The power of the spin doctor

An article in the AFR covers Coles' recently reported results, which show the grocer's strongest sales growth for two years and a return to profit growth for the first time since 2016. However, 'strongest' doesn't necessarily mean strong.  The increased sales combined with improving gross margins and cost savings helped Coles deliver only a modest 3% profit growth in the June-half after a 14.1% fall in earnings in the December-half and a 13.4% decline in profits in 2017. A comment has been made that the improving momentum is positive for sentiment ahead of its $20 billion demerger from Wesfarmers, which is expected to be completed in November. We feel that this is just putting a spin on lacklustre results.

Crypto-currencies woes

The Wall Street Journal reported that Bitcoin, the most widely used digital currency, this week fell below $6,000 for the first time since late June.  A broad investor retreat has pushed the market for digital currencies down 70% from its January high, reflecting user frustration over their modest inroads into commerce and a general shakeout in speculative investments.  We have warned repetitively that this bubble will burst, sooner rather than later.

Wesfarmers net profit tumbles 58.3%

Reuters reported that Wesfarmers Ltd posted a 58.3% drop in full-year profit. The results are mainly caused by its failed Bunnings venture in the UK, which forced the retailer to take a A$1.65 billion loss in fiscal 2018. Net profit for the retail-to-mining conglomerate fell to A$1.20 billion for the 12 months to June 30, compared with A$2.87 billion last year.

Amazon opens huge Sydney warehouse

TechRadar reported that Amazon Australia has now opened its second fulfilment centre in Moorebank, Southwest Sydney, close to the M5 motorway, Sydney airport and ports. At 43,000 square metres of indoor space, the new warehouse is nearly twice the size of the Melbourne fulfilment centre. The large space makes room for a wider product range, allowing “thousands of small and medium-sized Australian businesses” to use Amazon’s fulfilment program “to more easily access customers across the country”.

When the predator becomes the prey

The AFR reported that investors in online retailer Shoes of Prey had 87% wiped off the value of their investment as the company faces a last-ditch bid to secure a funding lifeline.
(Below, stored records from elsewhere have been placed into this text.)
/-- R20, R21: the freshness word is forwarded; a value that differs from the last is fresh and restarts the timer. At the
expiry the condition ends, and in AUTO the mode goes to LOCAL with cause LAPSE, an urgent entry. R58: the pump unit adopts
the pumps in motion and flushes the queue. R57: more than the desired count lose their demands from the earliest start on,
stopped or with their stop deferred. R56: with fewer, pumps in OFF below their limit get demands in rotation order until
the count is reached. Each word whose RUN changed joins the correction set. -/
def Obligations.FreshnessKeepsAuto : Prop :=
  ∀ s : State, s.plant.out = [] →
    (∀ v, s.Takes (s.commandWrite 1 v) → ∃ t, exec (.freshnessWrite v) s = .next t ∧
      s.AccessStep t (s.commandWrite 1 v) .forward ∧ t.log = s.log ∧ t.settings = s.settings ∧ t.link = s.link ∧
      t.plant = { s.plant with
        shadow := vset s.plant.shadow 1 v
        mode := if v = s.plant.mode.freshLast then s.plant.mode
          else { s.plant.mode with
            freshLast := v, freshTimer := .running s.plant.freshnessLimit, freshLimit := s.plant.freshnessLimit
            fresh := true } }) ∧
    (s.plant.mode.freshTimer = .running 0 → ∃ t, exec .freshnessExpiry s = .next t ∧
      (s.plant.mode.mode ≠ .auto → s.PlantStep t [] ∧
        t.plant.mode = { s.plant.mode with freshTimer := .stopped, fresh := false } ∧
        s.plant.SameOrders t.plant) ∧
      (s.plant.mode.mode = .auto →
        s.PlantStep t [{ source := srcMode, kind := 0x10, urgent := true
                         detail := detail1 1 ++ detail1 s.plant.mode.cause.code ++ detail1 2 ++ detail1 2 }] ∧
        t.plant.mode = { s.plant.mode with
          freshTimer := .stopped, fresh := false, mode := .localControl, cause := .lapse } ∧
        t.plant.shadow.get 0 = modeWord 0 .localControl .lapse ∧ (0 : Fin 32) ∈ t.plant.corr ∧
        (t.plant.alarms.points.get 35).condition = true ∧
        ({ s.plant with mode := t.plant.mode }.setShadow 0 (t.plant.shadow.get 0)).RunsOnly t.plant ∧
        t.plant.desired = s.plant.desired ∧
        (∀ n, t.plant.demand n ≠ s.plant.demand n → pumpWord n ∈ t.plant.corr) ∧
        (let p := s.plant
         let q := t.plant
         let moving := allPumps.filter (fun n => (p.pump n).state.inMotion)
         let ready (n : Fin 6) := (p.pump n).state == .off && !p.atLimit n
         let candidates := p.rotation.filter ready
         (moving.length ≤ p.desired → p.rotation.Nodup →
           let given := candidates.take (p.desired - moving.length)
           (∀ n, q.demand n = true ↔ (p.pump n).state.inMotion = true ∨ n ∈ given) ∧
           (q.queue = given ∨ q.queue = given.drop 1) ∧
           (∀ n, (p.pump n).state.inMotion = true → q.pump n = { p.pump n with deferred := false })) ∧
         (p.desired < moving.length →
           q.queue = [] ∧ q.demandedCount = p.desired ∧
           (∀ n, q.demand n = true → (p.pump n).state.inMotion = true ∧ q.pump n = { p.pump n with deferred := false } ∧
             ∀ m, (p.pump m).state.inMotion = true → q.demand m = false → p.lastStartN m ≤ p.lastStartN n) ∧
           ∀ n, (p.pump n).state.inMotion = true → q.demand n = false →
             if (p.pump n).state = .running ∧ (p.pump n).minRun.isRunning = true
             then q.pump n = { p.pump n with deferred := true }
             else (q.pump n).state.inMotion = false))))

/-! Pumps. -/

/-- R48: whatever it asks for, a write to a pump command word leaves OOS and the other positions as written, RESET clear
and RUN the pump's demand in the shadow. It is a TRIM with the shadow word exactly where RESET is refused (on a pump that
stands in TRIPPED with its fault input ACTIVE), or a set RUN in AUTO by a row of the table, both judged on the pump as the
fields before have left it (R44, R45, R50); else it is a REWRITE where the word was pending or, outside AUTO, RUN was written
otherwise, and a FORWARD where not. R51: outside AUTO a word that moves no OOS and resets nothing leaves every demand. That
a REFUSAL entry comes after every entry of the pump unit and the others is the model's choice (log 58; R109 and R130 leave
the order open). -/
def Obligations.PumpWordSetsItsShadow : Prop :=
  ∀ (s : State) (n : Fin 6) (w : Word) (c : Instr), s.plant.out = [] →
    c = .pumpOos n w ∨ c = .pumpReset n w ∨ c = .pumpRun n w → s.Takes (s.commandWrite (pumpWord n) w) →
    ∃ t v, exec c s = .next t ∧ s.AccessStep t (s.commandWrite (pumpWord n) w) v ∧
      (∀ k, k < 16 → k ≠ 0 → k ≠ 2 → (t.plant.shadow.get (pumpWord n)).getLsbD k = w.getLsbD k) ∧
      (t.plant.shadow.get (pumpWord n)).getLsbD 2 = false ∧
      (let fault := s.plant.faultActive n
       let q := s.plant.pump n
       let rested := (s.plant.clock.uptime - q.tripUptime.getD s.plant.clock.uptime).toNat
       let oosed : PumpState :=
         if w.getLsbD 1 = s.plant.pumpOosSet n then q.state
         else if w.getLsbD 1 = true then (if q.state = .absent then .absent else .outOfService)
         else if q.state = .outOfService then (if fault = true then .tripped else .resting) else q.state
       let reset : PumpState :=
         if w.getLsbD 2 = true ∧ oosed = .tripped ∧ fault = false
         then (if s.plant.minOffTime n ≤ rested then .off else .resting) else oosed
       let runRefused : Option RefusalCause :=
         if s.plant.mode.mode ≠ .auto ∨ w.getLsbD 0 = false then none
         else if reset = .absent then some .pumpAbsent
         else if reset = .tripped then some .pumpTripped
         else if reset = .outOfService then some .pumpOos
         else if s.plant.lowLowActive = true then some .dryWell
         else if reset = .off ∧ s.plant.currentLimit n ≤ q.history.length then some .startLimit
         else none
       let refused : Option RefusalCause :=
         if w.getLsbD 2 = true ∧ oosed = .tripped ∧ fault = true then some .pumpTripped else runRefused
       v = (match refused with
         | some cause => .trim (t.plant.shadow.get (pumpWord n)) cause
         | none => if pumpWord n ∈ s.plant.corr ∨ s.plant.mode.mode ≠ .auto ∧ w.getLsbD 0 ≠ t.plant.demand n
           then .rewrite (t.plant.shadow.get (pumpWord n)) else .forward) ∧
       (s.plant.mode.mode = .auto → t.plant.demand n = (w.getLsbD 0 && runRefused.isNone)) ∧
       (s.plant.mode.mode ≠ .auto → w.getLsbD 1 = s.plant.pumpOosSet n →
         w.getLsbD 2 = false ∨ q.state ≠ .tripped ∨ fault = true →
         (∀ m, t.plant.demand m = s.plant.demand m) ∧ (s.plant.Calm → t.plant.pumps = s.plant.pumps))) ∧
      s.plant.SameInputs t.plant ∧
      (∀ i, (∀ m, pumpWord m ≠ i) → t.plant.shadow.get i = s.plant.shadow.get i) ∧
      (∀ m k, m ≠ n → k ≠ 0 →
        (t.plant.shadow.get (pumpWord m)).getLsbD k = (s.plant.shadow.get (pumpWord m)).getLsbD k) ∧
      (∀ i, i ∈ s.plant.corr → i ∈ t.plant.corr) ∧
      (∃ entries, t.log = (entries ++ s.outcomeEntries (s.commandWrite (pumpWord n) w) v).foldl
        (fun l d => l.append s.plant.clock d) s.log) ∧
      t.settings = s.settings ∧ t.link = s.link

/-- R50, R36, R41: in AUTO a set RUN is trimmed by the first row of the table that matches, and else is the demand; a clear
RUN withdraws the demand. A demand in OFF queues the pump; withdrawn in RUNNING it stops the pump, or defers the stop. A
claim given up holds 0 units (the model's choice, log 60). -/
def Obligations.RunFieldIsJudgedInAuto : Prop :=
  ∀ (s : State) (n : Fin 6) (w : Word), s.plant.out = [] → s.Takes (s.commandWrite (pumpWord n) w) →
    s.plant.mode.mode = .auto → w.getLsbD 1 = s.plant.pumpOosSet n → w.getLsbD 2 = false →
    ∃ t v, exec (.pumpRun n w) s = .next t ∧ s.AccessStep t (s.commandWrite (pumpWord n) w) v ∧
      (w.getLsbD 0 = true →
        let state := (s.plant.pump n).state
        let refused (cause : RefusalCause) :=
          v = .trim (t.plant.shadow.get (pumpWord n)) cause ∧ t.plant.demand n = false
        if state = .absent then refused .pumpAbsent
        else if state = .tripped then refused .pumpTripped
        else if state = .outOfService then refused .pumpOos
        else if s.plant.lowLowActive = true then refused .dryWell
        else if state = .off ∧ s.plant.currentLimit n ≤ (s.plant.pump n).history.length then refused .startLimit
        else t.plant.demand n = true ∧ v.refusal = none ∧
          (state = .off → s.plant.demand n = false →
            n ∈ t.plant.queue ∨ (t.plant.pump n).state.inMotion = true) ∧
          (state = .resting → n ∉ s.plant.queue → (s.plant.claim (pumpHolder n)).status ≠ .waiting →
            t.plant.pump n = s.plant.pump n)) ∧
      (w.getLsbD 0 = false → t.plant.demand n = false ∧ v.refusal = none ∧
        (s.plant.demand n = true → (s.plant.pump n).state = .off → n ∉ t.plant.queue) ∧
        (s.plant.demand n = true → (s.plant.pump n).state = .running → (s.plant.pump n).minRun.isRunning = true →
          n ∉ s.plant.queue → (s.plant.claim (pumpHolder n)).status = .held →
          t.plant.pump n = { s.plant.pump n with deferred := true }) ∧
        (s.plant.demand n = true → (s.plant.pump n).state = .running → (s.plant.pump n).minRun.isRunning = false →
          s.plant.faultActive n = false →
          t.plant.pump n = { s.plant.pump n with
            state := .resting, deferred := false, feedback := .stopped, minRun := .stopped
            minOff := .running (s.plant.minOffTime n) } ∧
          t.plant.claim (pumpHolder n) = { status := .none, units := 0 }))

/-- R45: OOS set takes the pump out of service from every state but ABSENT, its timers, units, place in the queue and
demand gone; OOS clear puts it in RESTING for the full minimum off, or trips it on an ACTIVE fault input. In ABSENT the
field acts on nothing. The model's choices: PUMP_STOP is the first entry where RUN is trimmed too, before its REFUSAL
(log 58), and a claim given up holds 0 units (log 60). -/
def Obligations.OosFieldTakesPumpOutOfService : Prop :=
  ∀ (s : State) (n : Fin 6) (w : Word), s.plant.out = [] → s.plant.loading = false →
    s.Takes (s.commandWrite (pumpWord n) w) → w.getLsbD 1 = !s.plant.pumpOosSet n →
    ∃ t v, exec (.pumpOos n w) s = .next t ∧ s.AccessStep t (s.commandWrite (pumpWord n) w) v ∧
      t.plant.pumpOosSet n = w.getLsbD 1 ∧
      ((s.plant.pump n).state = .absent → n ∉ s.plant.queue → (s.plant.claim (pumpHolder n)).status = .none →
        t.plant.pump n = s.plant.pump n) ∧
      (w.getLsbD 1 = true → (s.plant.pump n).state ≠ .absent → (s.plant.pump n).state ≠ .outOfService →
        t.plant.pump n = { s.plant.pump n with
          state := .outOfService, deferred := false, feedback := .stopped, minRun := .stopped, minOff := .stopped } ∧
        t.plant.demand n = false ∧ n ∉ t.plant.queue ∧
        t.plant.claim (pumpHolder n) = { status := .none, units := 0 } ∧
        (t.plant.alarms.points.get (tripPoint n)).condition = false ∧
        ((s.plant.pump n).state.inMotion = true →
          s.Logged t [{ source := srcPump n, kind := 0x22, urgent := false, detail := detail1 3 }]) ∧
        (s.plant.mode.mode = .auto → w.getLsbD 0 = true →
          v = .trim (t.plant.shadow.get (pumpWord n)) .pumpOos) ∧
        (s.plant.mode.mode = .auto ∧ w.getLsbD 0 = true ∨ v.refusal = none)) ∧
      (w.getLsbD 1 = false → (s.plant.pump n).state = .outOfService →
        (s.plant.faultActive n = false → t.plant.pump n = { s.plant.pump n with
          state := .resting, deferred := false, feedback := .stopped, minRun := .stopped
          minOff := .running (s.plant.minOffTime n) }) ∧
        (s.plant.faultActive n = true → (t.plant.pump n).state = .tripped ∧ (t.plant.pump n).tripCause = .fault ∧
          (t.plant.pump n).tripUptime = some s.plant.clock.uptime))

/-- R44: RESET in TRIPPED with the fault input INACTIVE appends PUMP_RESET and times the minimum off from the trip; with
nothing left of it the pump goes on to OFF. With the fault input ACTIVE it is refused with PUMP_TRIPPED. PUMP_RESET is the
first entry where RUN is trimmed too, before its REFUSAL (the model's choice, log 58). -/
def Obligations.ResetFieldClearsTrip : Prop :=
  ∀ (s : State) (n : Fin 6) (w : Word) (u : Time), s.plant.out = [] → s.plant.loading = false →
    s.Takes (s.commandWrite (pumpWord n) w) → w.getLsbD 1 = s.plant.pumpOosSet n → w.getLsbD 2 = true →
    (s.plant.pump n).state = .tripped → (s.plant.pump n).tripUptime = some u →
    ∃ t v, exec (.pumpReset n w) s = .next t ∧ s.AccessStep t (s.commandWrite (pumpWord n) w) v ∧
      (s.plant.faultActive n = false →
        s.Logged t [{ source := srcPump n, kind := 0x24, urgent := false, detail := [] }] ∧
        (t.plant.alarms.points.get (tripPoint n)).condition = false ∧
        ((s.plant.clock.uptime - u).toNat < s.plant.minOffTime n → t.plant.pump n = { s.plant.pump n with
          state := .resting, deferred := false, feedback := .stopped, minRun := .stopped
          minOff := .running (s.plant.minOffTime n - (s.plant.clock.uptime - u).toNat) }) ∧
        (s.plant.minOffTime n ≤ (s.plant.clock.uptime - u).toNat →
          (t.plant.pump n).state = .off ∨ (t.plant.pump n).state.inMotion = true)) ∧
      (s.plant.faultActive n = true → v = .trim (t.plant.shadow.get (pumpWord n)) .pumpTripped ∧
        (n ∉ s.plant.queue → (s.plant.claim (pumpHolder n)).status = .none → t.plant.pump n = s.plant.pump n))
Founded in 2009, Shoes of Prey was one of Australia's most promising retail startups. However, the company has been forced to change strategies several times - most recently planning to target the "Cinderella" market - people with unusually small or large feet. A fitting metaphor for a business that seems to be struggling to fit into the market.

Strong retail figures from the US

CNBC quoted the NRF commenting that US retail sales in 2018 are forecast to climb higher than what had been expected, thanks to tax reform and other upbeat economic indicators. Retail spending is predicted to climb at least 4.5%, against a prior forecast range of 3.8 to 4.4 %. "Higher wages, gains in disposable income, a strong job market and record-high household net worth have all set the stage for very robust growth in the nation's consumer-driven economy," NRF President and CEO said in a statement. "We knew this would be a good year, but it's turning out to be even better than expected." Wouldn't such news be great in Australia too?